Stored data entries
/-- Why a line of region k cannot be read as good data (R410, R417, R418, Table 17.4). -/
def State.lineFault (s : State) (k line : Nat) : Option VerifyCause :=
  let r := s.region k
  if r.state = .tainted ∨ (s.taints k).any (·.covers k (line * 64 - r.lo)) then some .tainted
  else match s.hull.badLines.lookup line with
    | some .poisoned => some .poisoned
    | some .ecc => some .mac
    | none => none

/-- Outcome of an access to one line. -/
inductive LineOk where
  | ok (k : Nat) | refused (k : Option Nat) | readOnly (k : Nat) | failed (k : Nat) (c : VerifyCause) | discarded (k : Nat) (num : Nat)
  deriving DecidableEq, Repr

/-- A region's right in force for a master (R403, R404); `dbg` is the bound R404 puts on the debug port. -/
def Region.rightFor (r : Region) (m : Master) (dbg : Right) : Right :=
  match m with
  | .debugPort => if dbg.code ≤ (r.right m).code then dbg else r.right m
  | _ => r.right m

/-- The bound that R404 puts on the debug port: the highest of debug rights 5 to 7 in force (Tables 2.4, 2.11). -/
def State.debugBound (s : State) : Right :=
  if s.dbgRight 7 then .plainWrite else if s.dbgRight 6 then .plainRead else if s.dbgRight 5 then .cipherRead else .none

/-- Whether a read of a line is allowed, and good (R405, R401). `need` is the least right; a ciphertext-read is not verified (R403). -/
def State.readLine (s : State) (m : Master) (need : Right) (line : Nat) : LineOk :=
  let a := line * 64
  match s.memAt a with
  | none => .refused (s.regionAt a)
  | some _ => match s.regionAt a with
    | none => .refused none
    | some k =>
      let r := s.region k
      if r.state = .init ∨ r.deleting ∨ (r.rightFor m s.debugBound).code < need.code then .refused (some k)
      else if need = .cipherRead then .ok k
      else match s.lineFault k line with
        | some c => .failed k c
        | none => .ok k

/-- Whether a write of a line is allowed and done (R401, R405, R413, R418). Discards name the counter they count in. -/
def State.writeLine (s : State) (m : Master) (line : Nat) (whole : Bool) : LineOk :=
  let a := line * 64
  match s.memAt a with
  | none => .refused (s.regionAt a)
  | some _ => match s.regionAt a with
    | none => .refused none
    | some k =>
      let r := s.region k
      if r.state = .init ∨ r.deleting ∨ r.rightFor m s.debugBound ≠ .plainWrite then .refused (some k)
      else if r.state = .readOnly ∨ (r.state = .rekey ∧ r.rekeyReadOnly) then .readOnly k
      else match s.lineFault k line with
        | some .tainted => .discarded k 4
        | some c => if whole then .ok k else .failed k c
        | none => .ok k

/-- Lines from the first to the last of a range of bytes. -/
def linesOf (a n : Nat) : List Nat :=
  if n = 0 then [] else (List.range ((a + n - 1) / 64 - a / 64 + 1)).map (· + a / 64)

/-- Result of a read of several bytes. -/
inductive MemRead where
  | data (bs : List Byte) | refused | failed
  deriving DecidableEq, Repr

/-- Read n bytes as plaintext for a master that Hull serves after verification (R414). The first refused or failing line decides. -/
def State.readMem (s : State) (m : Master) (owner a n : Nat) : MemRead × State :=
  match (linesOf a n).findSome? fun l => match s.readLine m .plainRead l with
      | .ok _ => none
      | v => some (l, v) with
  | none => (.data (s.mem.get a n), s)
  | some (_, .refused k) => (.refused, s.refuse k m)
  | some (l, .failed k c) => (.failed, s.verifyFail k (l * 64) m owner c)
  | some _ => (.refused, s)

/-- Node counts of the in-memory levels of a region of D bytes, level 1 first (R409). -/
def treeLevelsGo : Nat → Nat → List Nat
  | 0, n => [n]
  | k + 1, n => if n ≤ 64 then [n] else n :: treeLevelsGo k ((n + 7) / 8)

/-- Node counts of the in-memory levels, level 1 first (R409). -/
def treeLevels (bytes : Nat) : List Nat := treeLevelsGo 7 (bytes / 4096)

/-- The leaf of a line after one write: minor plus 1, or, past 127, the major plus 1 with every other minor 0; the flag says that
a re-encryption pass starts (R408, R412). -/
def Leaf.bump (l : Leaf) (line : Nat) : Bool × Leaf :=
  let m := tget 0 l.minors line
  if m.toNat < 127 then (false, { l with minors := tput 0 l.minors line (m + 1) })
  else (true, { major := l.major + 1, minors := [(line, 1)] })

/-- A leaf node with every counter 0. -/
def Leaf.reset : Leaf := { major := 0, minors := [] }

/-- A re-encryption pass stores the failing lines of a group, the written line aside, as poisoned (R412). -/
def State.poisonGroup (s : State) (k first line : Nat) : State :=
  let mine := fun (l : Nat) => first ≤ l && l < first + 64 && l != line
  let s := s.countN (cid 0x0C 1 k) (s.hull.badLines.filter fun e => mine e.1).length
  { s with hull := { s.hull with badLines := s.hull.badLines.map fun e => if mine e.1 then (e.1, .poisoned) else e } }

/-- The key of a node's counter in its parent. -/
def nodeKey (l n : Nat) : Nat := l * 2 ^ 32 + n

/-- The oldest dirty node may be evicted (R411): its counter in its parent goes up by 1 and the parent becomes dirty in its place, unless it is
in the on-die root. Where that counter is at its end, Hull does not write it: the flag (R413). -/
def Region.evict (r : Region) (go : Bool) : Bool × Region :=
  match r.dirty with
  | [] => (false, r)
  | (l, n) :: rest =>
    let c := tget 0 r.upper (nodeKey l n)
    let full := c.toNat == 2 ^ 64 - 1
    let up : Nat × Nat := (l + 1, n / 8)
    let on := if l < (treeLevels r.bytes).length ∧ !rest.contains up then rest ++ [up] else rest
    (full && go, { r with
      upper := if !full && go then tput 0 r.upper (nodeKey l n) (c + 1) else r.upper
      dirty := if !full && go then on else r.dirty })

/-- A write makes the leaf of its line dirty, and Hull may then evict a node of the region: when it does is free (R411, log entry 170). -/
def State.noteDirty (s : State) (k leaf : Nat) : State :=
  let (f, s) := s.draw 1
  let r := s.region k
  let (full, r) := { r with dirty := if r.dirty.contains (1, leaf) then r.dirty else r.dirty ++ [(1, leaf)] }.evict (f = 1)
  let s := s.setRegion k { r with state := if r.state = .active ∧ full then .readOnly else r.state
                                  rekeyReadOnly := r.rekeyReadOnly || (r.state == .rekey && full) }
  if full then s.raise 0x202 [BitVec.ofNat 8 k] else s

/-- Count a write in the line's leaf; false where the major counter has come to its end and no write may be done: the region becomes
READ_ONLY, or, while a rekey runs, refuses every write until it completes (R412, R413). -/
def State.bumpLine (s : State) (k line : Nat) : Bool × State :=
  let r := s.region k
  if !r.integ then (true, s)
  else
    let idx := line - r.lo / 64
    let leaf := tget Leaf.reset r.leaves (idx / 64)
    let (pass, leaf') := leaf.bump (idx % 64)
    if pass ∧ leaf.major.toNat = 2 ^ 64 - 1 then
      let s := s.setRegion k (if r.state = .rekey then { r with rekeyReadOnly := true } else { r with state := .readOnly })
      (false, s.raise 0x202 [BitVec.ofNat 8 k])
    else
      let r := { r with leaves := tput Leaf.reset r.leaves (idx / 64) leaf' }
      if pass then
        let s := s.setRegion k { r with overflowPass := (idx / 64) :: r.overflowPass }
        (true, ((s.count (cid 0x0C 2 k)).poisonGroup k (r.lo / 64 + idx / 64 * 64) line).noteDirty k (idx / 64))
      else (true, (s.setRegion k r).noteDirty k (idx / 64))

/-- Count and report a write refused because its region is READ_ONLY (R405, R413). -/
def State.refuseWrite (s : State) (k : Nat) (m : Master) : State := (s.count (cid 0x0C 5 k)).refuse (some k) m

/-- Write the part of bytes that falls in one line. -/
def State.writeOne (s : State) (m : Master) (owner a : Nat) (bs : List Byte) : Bool × State :=
  let line := a / 64
  match s.writeLine m line (bs.length = 64) with
  | .refused k => (false, s.refuse k m)
  | .readOnly k => (false, s.refuseWrite k m)
  | .failed k c => (true, s.verifyFail k (line * 64) m owner c)
  | .discarded k n => (true, s.count (cid 0x0C n k))
  | .ok k =>
    let (done, s) := s.bumpLine k line
    if done then
      (true, { s with mem := s.mem.put a bs, hull := { s.hull with badLines := tdel s.hull.badLines line } })
    else (true, s)

/-- Write bytes line by line for n lines at most; false at the first refused line, after which nothing more is written. -/
def State.writeGo (m : Master) (owner : Nat) : Nat → State → Nat → List Byte → Bool × State
  | 0, s, _, _ => (true, s)
  | _, s, _, [] => (true, s)
  | n + 1, s, a, bs =>
    let k := 64 - a % 64
    match s.writeOne m owner a (bs.take k) with
    | (false, s) => (false, s)
    | (true, s) => State.writeGo m owner n s (a + k) (bs.drop k)

/-- Whether every line of a range may be written by a master. -/
def State.mayWrite (s : State) (m : Master) (a n : Nat) : Bool :=
  (linesOf a n).all fun l => match s.writeLine m l true with
    | .refused _ | .readOnly _ => false
    | _ => true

### WORK TO BE COMPLETED:
Which lines in the data above hold the word "badLines"? Return each of them.

### FINAL ANSWER:
  else match s.hull.badLines.lookup line with
  let s := s.countN (cid 0x0C 1 k) (s.hull.badLines.filter fun e => mine e.1).length
  { s with hull := { s.hull with badLines := s.hull.badLines.map fun e => if mine e.1 then (e.1, .poisoned) else e } }
      (true, { s with mem := s.mem.put a bs, hull := { s.hull with badLines := tdel s.hull.badLines line } })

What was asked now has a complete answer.